Persyaratan tersebut harus terpenuhi baik yang bersifat fisik dan psikis serta akademik.
Persyaratan fisik dan psikis harus berupa seorang yang telah dewasa(baligh) dan berakal
sehat serta seorang muslim, dan untuk persyaratan akademik yaitu dengan menguasai
berbagai ilmu, baik secara langsung maupun tidak langsung berhubungan dengan Al-
Qur’an. Kelengkapan ilmu yang harus dimiliki mufassir pada dasarnya lahir karena
tuntunan Al-Qur’an sendiri yang isinya meliputi semua persoalan atau bidang dalam
kehidupan manusia.

Seorang mufassir juga harus mempunyai etika yang mulia dan patut di teladani.
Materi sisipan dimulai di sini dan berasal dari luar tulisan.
/-! Hampers (R456 to R462). -/

def hNbus (h : List Byte) : Nat := le h 6 1
def hNsink (h : List Byte) : Nat := le h 7 1
def hBus (h : List Byte) (k : Nat) : List Byte := (h.drop (64 + 384 * k)).take 384
def hSink (h : List Byte) (k : Nat) : List Byte := (h.drop (64 + 384 * hNbus h + 32 * k)).take 32

def hBuses (h : List Byte) : List (List Byte) := (List.range (hNbus h)).map (hBus h)
def hSinks (h : List Byte) : List (List Byte) := (List.range (hNsink h)).map (hSink h)

/-- Check 2 of R459: the first bus or sink not owned, or named twice. -/
def Dev.hamperOwner (d : Dev) (code : Nat) (h : List Byte) : Option Nat :=
  let bs := (hBuses h).map fun e => le e 0 1
  let js := (hSinks h).map fun e => le e 0 1
  match bs.zipIdx.find? fun b => (decide (b.1 < 24) && d.busOwner b.1 != code) || (bs.take b.2).contains b.1 with
  | some b => some b.1
  | none => (js.zipIdx.find? fun j => (decide (j.1 < 64) && d.snkOwner j.1 != code) || (js.take j.2).contains j.1).map (·.1)

/-- The fields of a bus entry (R457, R453). -/
def busEntryOk (fs : Nat) (e : List Byte) : Bool :=
  let within := fun (v lo hi : Int) => decide (lo ≤ v ∧ v ≤ hi)
  decide (le e 0 1 < 24) && le e 2 2 == 0 && le e 348 4 == 0 && le e 354 2 == 0 && le e 360 24 == 0 &&
    ((List.range 16).all fun k =>
      let c := inCode e k
      (decide (c < 96) || decide (128 ≤ c ∧ c < 152)) && decide (le e (8 + 8 * k + 1) 1 < 2) && le e (8 + 8 * k + 2) 2 == 0 &&
        !(bit8 e 1 1 && inEn e k && decide (128 ≤ c))) &&
    within (s16 e 336) (-600) 0 && (le e 338 2 == 0 || within (le e 338 2) 10 200) && within (le e 340 2) 0 240 && within (le e 342 2) 0 240 &&
    within (le e 344 2) 10 50000 && within (le e 346 2) 1 5000 && within (le e 352 2) 0 (fs / 10 : Nat) && within (s16 e 356) (-1200) 0 &&
    within (le e 358 2) 0 60000

/-- A bus is LL once the Hamper has swapped (R454). -/
def Dev.llAfter (d : Dev) (code : Nat) (h : List Byte) (b : Nat) : Bool :=
  match (hBuses h).find? fun e => le e 0 1 == b with
  | some e => bit8 e 1 1
  | none => d.busOwner b != code && bit8 (d.bus b).cur 1 1

/-- The fields of a sink entry by themselves (R458). -/
def sinkFieldsOk (e : List Byte) : Bool :=
  let ok := fun c => c == 0xFF || decide (128 ≤ c ∧ c < 152)
  decide (le e 0 1 < 64) && le e 1 1 / 4 % 32 == 0 && ok (le e 2 1) && ok (le e 3 1) && decide (-1200 ≤ s16 e 12 ∧ s16 e 12 ≤ 0) &&
    decide (le e 14 2 ≤ 60000) && le e 16 16 == 0

/-- The fields of a sink entry (R458), whose ALERT names an LL bus (R454). -/
def Dev.sinkEntryOk (d : Dev) (code : Nat) (h e : List Byte) : Bool := sinkFieldsOk e && (le e 3 1 == 0xFF || d.llAfter code h (le e 3 1 - 128))

/-- Check 3 of R459: the number at fault, 0xFFFF for the header. -/
def Dev.hamperFields (d : Dev) (code : Nat) (h : List Byte) : Option Nat :=
  if le h 0 4 ≠ 0x41484D50 ∨ le h 4 2 ≠ 1 ∨ 24 < hNbus h ∨ 64 < hNsink h ∨ le h 8 2 < 500 ∨ 20000 < le h 8 2 ∨ le h 10 54 ≠ 0 then some 0xFFFF
  else match (hBuses h).find? fun e => !busEntryOk d.graphFs e with
    | some e => some (le e 0 1)
    | none => ((hSinks h).find? fun e => !d.sinkEntryOk code h e).map fun e => le e 0 1

/-- Check 4 of R459. A bus of another owner is judged by its PUBLIC in force. -/
def Dev.hamperRights (d : Dev) (code : Nat) (h : List Byte) : Option Nat :=
  match (hBuses h).find? fun e => (List.range 16).any fun k => inEn e k && !d.mayName code (le e 0 1) (inCode e k) with
  | some e => some (le e 0 1)
  | none => ((hSinks h).find? fun e => ([2, 3] : List Nat).any fun k => le e k 1 != 0xFF && !d.mayName code 24 (le e k 1)).map fun e => le e 0 1

/-- HAMPER: read and validated (R459), it waits for its boundary. -/
def State.hamper (s : State) (f : Fn) (ref : CmdRef) (c : Cmd) : State :=
  let a := c.u 40 8
  let r : Req := ⟨f.code, c.secure⟩
  let fin := fun (s : State) (st res : Nat) => s.onDev (·.endCmd ref st res)
  match firstError [(!c.conts.isEmpty, ST_BAD_FIELD, errAt 32), (!c.zero 32 39, ST_BAD_FIELD, errByte 32), (!c.zero 48 63, ST_BAD_FIELD, errByte 48),
      (a % 64 != 0, ST_BAD_FIELD, errByte 40), (!s.dev.inDevice a (a + 63), ST_BAD_GEOMETRY, errByte 40)] with
  | some (st, res) => fin s st res
  | none =>
    match s.readMem r 13 a 64 with
    | (s1, .ok hd) =>
      let n := 64 + 384 * hNbus hd + 32 * hNsink hd
      if !s1.dev.inDevice a (a + n - 1) then fin s1 ST_BAD_GEOMETRY (errByte 40)
      else match s1.readMem r 13 a n with
        | (s2, .ok h) =>
          match s2.dev.hamperOwner f.code h, s2.dev.hamperFields f.code h, s2.dev.hamperRights f.code h with
          | some i, _, _ => fin s2 ST_NOT_OWNER (errAt 0xFFFF i)
          | none, some i, _ => fin s2 ST_BAD_FIELD (errAt 0xFFFF i)
          | none, none, some i => fin s2 ST_NOT_PERMITTED (errAt 0xFFFF i)
          | none, none, none => s2.onDev (·.updAud fun x => { x with hampers := x.hampers ++ [⟨ref, f.code, h, c.ext⟩] })
        | (s2, e) => fin s2 e.status 0
    | (s1, e) => fin s1 e.status 0

def runHamper (f : Fn) : Run := fun ref c s => s.hamper f ref c

def execHamper (f : Fn) (q : Fin 8) (s : State) : Host.Outcome State Fault Refusal := .next (s.startNext f q (· == 0x70) (runHamper f))

/-- What ramps between two entries of a bus (R461): EN, LL, DELAY_EN, DELAY, GAIN, and CODE, EN and gain of an input. -/
def busRamps (o n : List Byte) : Bool :=
  (o == []) != (n == []) || bit8 o 1 1 != bit8 n 1 1 || bit8 o 1 4 != bit8 n 1 4 || le o 352 2 != le n 352 2 || le o 4 4 != le n 4 4 ||
    (List.range 16).any fun k => inEn o k != inEn n k || inCode o k != inCode n k || inGain o k != inGain n k

/-- What ramps between two entries of a sink: EN, MAIN, ALERT, GAIN and DUCK (R461). -/
def sinkRamps (o n : List Byte) : Bool :=
  (o == []) != (n == []) || le o 2 1 != le n 2 1 || le o 3 1 != le n 3 1 || le o 4 4 != le n 4 4 || le o 8 4 != le n 8 4

/-- A new entry of a bus takes effect with its ramp, where something ramps (R449, R461); it ends the holds of R445. In a fade to disable it waits for the fade's
end (DEDUCED, log entry 148). -/
def Dev.swapBus (d : Dev) (b r : Nat) (e : List Byte) : Dev :=
  let x := d.bus b
  let new := if bit8 e 1 0 then e else []
  if x.dying ≠ 0 then d.setBus b { x with next := new, r := r, i := r }
  else if x.cur = [] ∧ new = [] then d
  else
    let eq := if bit8 new 1 2 && !bit8 x.cur 1 2 then [] else x.eq
    (d.setBus b { x with cur := new, old := x.cur, r := r, i := if busRamps x.cur new then 0 else r, fade := [], eq := eq }).setF AUD_BUS_STAT.ENABLED b 1

def Dev.swapSink (d : Dev) (j r : Nat) (e : List Byte) : Dev :=
  let x := d.sink j
  let new := if bit8 e 1 0 then e else []
  if x.dying ≠ 0 then d.setSink j { x with next := new, r := r, i := r }
  else if x.cur = [] ∧ new = [] then d
  else (d.setSink j { x with cur := new, old := x.cur, r := r, i := if sinkRamps x.cur new then 0 else r, fade := [] }).setF AUD_SNK_STAT.ENABLED j 1

/-- A ramp of an owner's buses or sinks runs (R462). -/
def Dev.ownerRamps (d : Dev) (code : Nat) : Bool :=
  ((List.range 24).any fun b => d.busOwner b == code && decide ((d.bus b).i < (d.bus b).r)) ||
    (List.range 64).any fun j => d.snkOwner j == code && decide ((d.sink j).i < (d.sink j).r)

/-- The swap of a Hamper (R460): the submitter's other buses and sinks are disabled. Of its new entries, inputs that have
lost their right since validation are held at zero; other owners' inputs that lose theirs by it fade (R445; DEDUCED, log entry 148). -/
def Dev.swapHamper (d : Dev) (h : Hamper) : Dev :=
  let r := le h.image 8 2 * d.graphFs / 1000000
  let d1 := (List.range 24).foldl (fun (d : Dev) b => if d.busOwner b = h.code then
    d.swapBus b r (((hBuses h.image).find? fun e => le e 0 1 == b).getD []) else d) d
  let d2 := (List.range 64).foldl (fun (d : Dev) j => if d.snkOwner j = h.code then
    d.swapSink j r (((hSinks h.image).find? fun e => le e 0 1 == j).getD []) else d) d1
  (d2.audRightsOf h.code d2.fadeLen).endCmd h.ref ST_OK ((d2.reg .AUD_SAMPLE_LO 0).toNat)

/-- Hampers that are due swap: the first of each owner, none while a ramp of its owner runs. -/
def Dev.swapDue (d : Dev) : Dev :=
  d.aud.hampers.foldl (fun (d : Dev) h =>
    let first := (d.aud.hampers.find? fun x => x.code == h.code) == some h
    if first && decide (h.at_ ≤ d.now) && !d.ownerRamps h.code then
      (d.swapHamper h).updAud fun a => { a with hampers := a.hampers.filter fun x => x.ref != h.ref }
    else d) d

/-! The other commands (R463, R465). -/

/-- What waits for a sample boundary acts. -/
def Dev.audWork (d : Dev) : AudWork → Dev
  | .stream ref n run base size host =>
    let d1 := if run then (((d.streamOff n).setStream n { base := base, size := size, host := host }).setF AUD_STRM_POS.POS n 0).setF
          AUD_STRM_STAT.RUN n 1
      else d.streamOff n
    d1.endCmd ref ST_OK 0
  | .play ref n clip len rep gap =>
    (d.setChime n { on := true, clip := clip, len := len, rep := rep, gapMs := gap, pos := 0, left := rep, gap := 0 }).endCmd ref ST_OK 0
  | .stop ref n => (d.chimeEnd n).endCmd ref ST_OK 0
  | .halt n => d.streamOff n

def Dev.audWorks (d : Dev) : Dev := d.aud.work.foldl Dev.audWork (d.updAud fun a => { a with work := [] })

def Dev.audLater (d : Dev) (w : AudWork) : Dev := d.updAud fun a => { a with work := a.work ++ [w] }

/-- The stream runs, or is to start. -/
def Dev.streamOn (d : Dev) (n : Nat) : Bool :=
  d.aud.work.foldl (fun on w => match w with | .stream _ m run _ _ _ => if m = n then run else on | _ => on) (d.fb AUD_STRM_STAT.RUN n)

def runAudStream (f : Fn) : Run := fun ref c s => s.onDev fun d =>
  let n := c.u 32 1 % 16
  let run := c.u 33 1 % 2 == 1
  let size := c.u 48 4
  match firstError [(decide (12 ≤ n) || c.u 32 1 / 16 != 0, ST_BAD_FIELD, errByte 32), (!d.ownsStream f.code n, ST_NOT_OWNER, errByte 32),
      (c.ext != 0, ST_BAD_FIELD, errOutside), (!c.conts.isEmpty, ST_BAD_FIELD, errAt 32),
      (decide (4 ≤ c.u 33 1) || (f == .sp0 && bit (c.u 33 1) 1), ST_BAD_FIELD, errByte 33), (!c.zero 34 39, ST_BAD_FIELD, errByte 34),
      (run && c.u 40 8 % 64 != 0, ST_BAD_FIELD, errByte 40), (run && (decide (size < 4096 ∨ 4194304 < size) || size % 64 != 0), ST_BAD_FIELD, errByte 48),
      (!c.zero 52 63, ST_BAD_FIELD, errByte 52), (run && d.streamOn n, ST_BUSY, errByte 32)] with
  | some (st, res) => d.endCmd ref st res
  | none => d.audLater (.stream ref n run (c.u 40 8) size (bit (c.u 33 1) 1))

def execAudStreamSet (f : Fn) (q : Fin 8) (s : State) : Host.Outcome State Fault Refusal := .next (s.startNext f q (· == 0x71) (runAudStream f))

def runChimePlay (f : Fn) : Run := fun ref c s => s.onDev fun d =>
  let n := c.u 32 1 % 8
  let len := c.u 48 4
  match firstError [(c.u 32 1 / 8 != 0, ST_BAD_FIELD, errByte 32), (d.srcOwner (88 + n) != f.code, ST_NOT_OWNER, errByte 32),
      (c.ext != 0, ST_BAD_FIELD, errOutside), (!c.conts.isEmpty, ST_BAD_FIELD, errAt 32), (!c.zero 34 39, ST_BAD_FIELD, errByte 34),
      (decide (len < 1 ∨ 1048576 < len), ST_BAD_FIELD, errByte 48), (!c.zero 54 63, ST_BAD_FIELD, errByte 54),
      (!inBanks (c.u 40 8) (c.u 40 8 + 2 * len - 1), ST_BAD_GEOMETRY, errByte 40)] with
  | some (st, res) => d.endCmd ref st res
  | none => d.audLater (.play ref n (c.u 40 8) len (c.u 33 1) (c.u 52 2))

def execChimePlay (f : Fn) (q : Fin 8) (s : State) : Host.Outcome State Fault Refusal := .next (s.startNext f q (· == 0x72) (runChimePlay f))

def runChimeStop (f : Fn) : Run := fun ref c s => s.onDev fun d =>
  let n := c.u 32 1 % 8
  match firstError [(c.u 32 1 / 8 != 0, ST_BAD_FIELD, errByte 32), (d.srcOwner (88 + n) != f.code, ST_NOT_OWNER, errByte 32),
      (c.ext != 0, ST_BAD_FIELD, errOutside), (!c.conts.isEmpty, ST_BAD_FIELD, errAt 32), (!c.zero 33 63, ST_BAD_FIELD, errByte 33)] with
  | some (st, res) => d.endCmd ref st res
  | none => d.audLater (.stop ref n)

def execChimeStop (f : Fn) (q : Fin 8) (s : State) : Host.Outcome State Fault Refusal := .next (s.startNext f q (· == 0x73) (runChimeStop f))

/-! The sample boundary (R436). -/

/-- SAMPLE_SEQ and AUD_SAMPLE_LTIME of this boundary. -/
def Dev.sampleStamp (d : Dev) : Dev :=
  ((d.setReg64 .AUD_SAMPLE_LO .AUD_SAMPLE_HI 0 d.aud.n).setReg64 .AUD_SAMPLE_LTIME_LO .AUD_SAMPLE_LTIME_HI 0 d.now).updAud fun a => { a with n := a.n + 1 }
Etika yang mulia tersebut akan membawa umat manusia tidak ragu akan ketetapan yang
dihasilkan seorang mufassir.
B. Saran
Demikian makalah ini kami buat, apabila ada kesalahan pada kata, penulisan,
ataupun penjelasan kami mohon maaf. Kami mengharap kritik dan saran yang membangun
agar menjadi sumber rujukan sehingga menjadi apa yang kami buat ini lebih baik dimasa
mendatang. Semoga makalah ini dapat bermanfaat bagi kita semua. Aamiin…

66
Manna’ Khalil Al-Qattan, Studi Ilmu Al Qur’an,(Bogor: Pustaka Litera Antar Nusa, 15), hlm 469-471.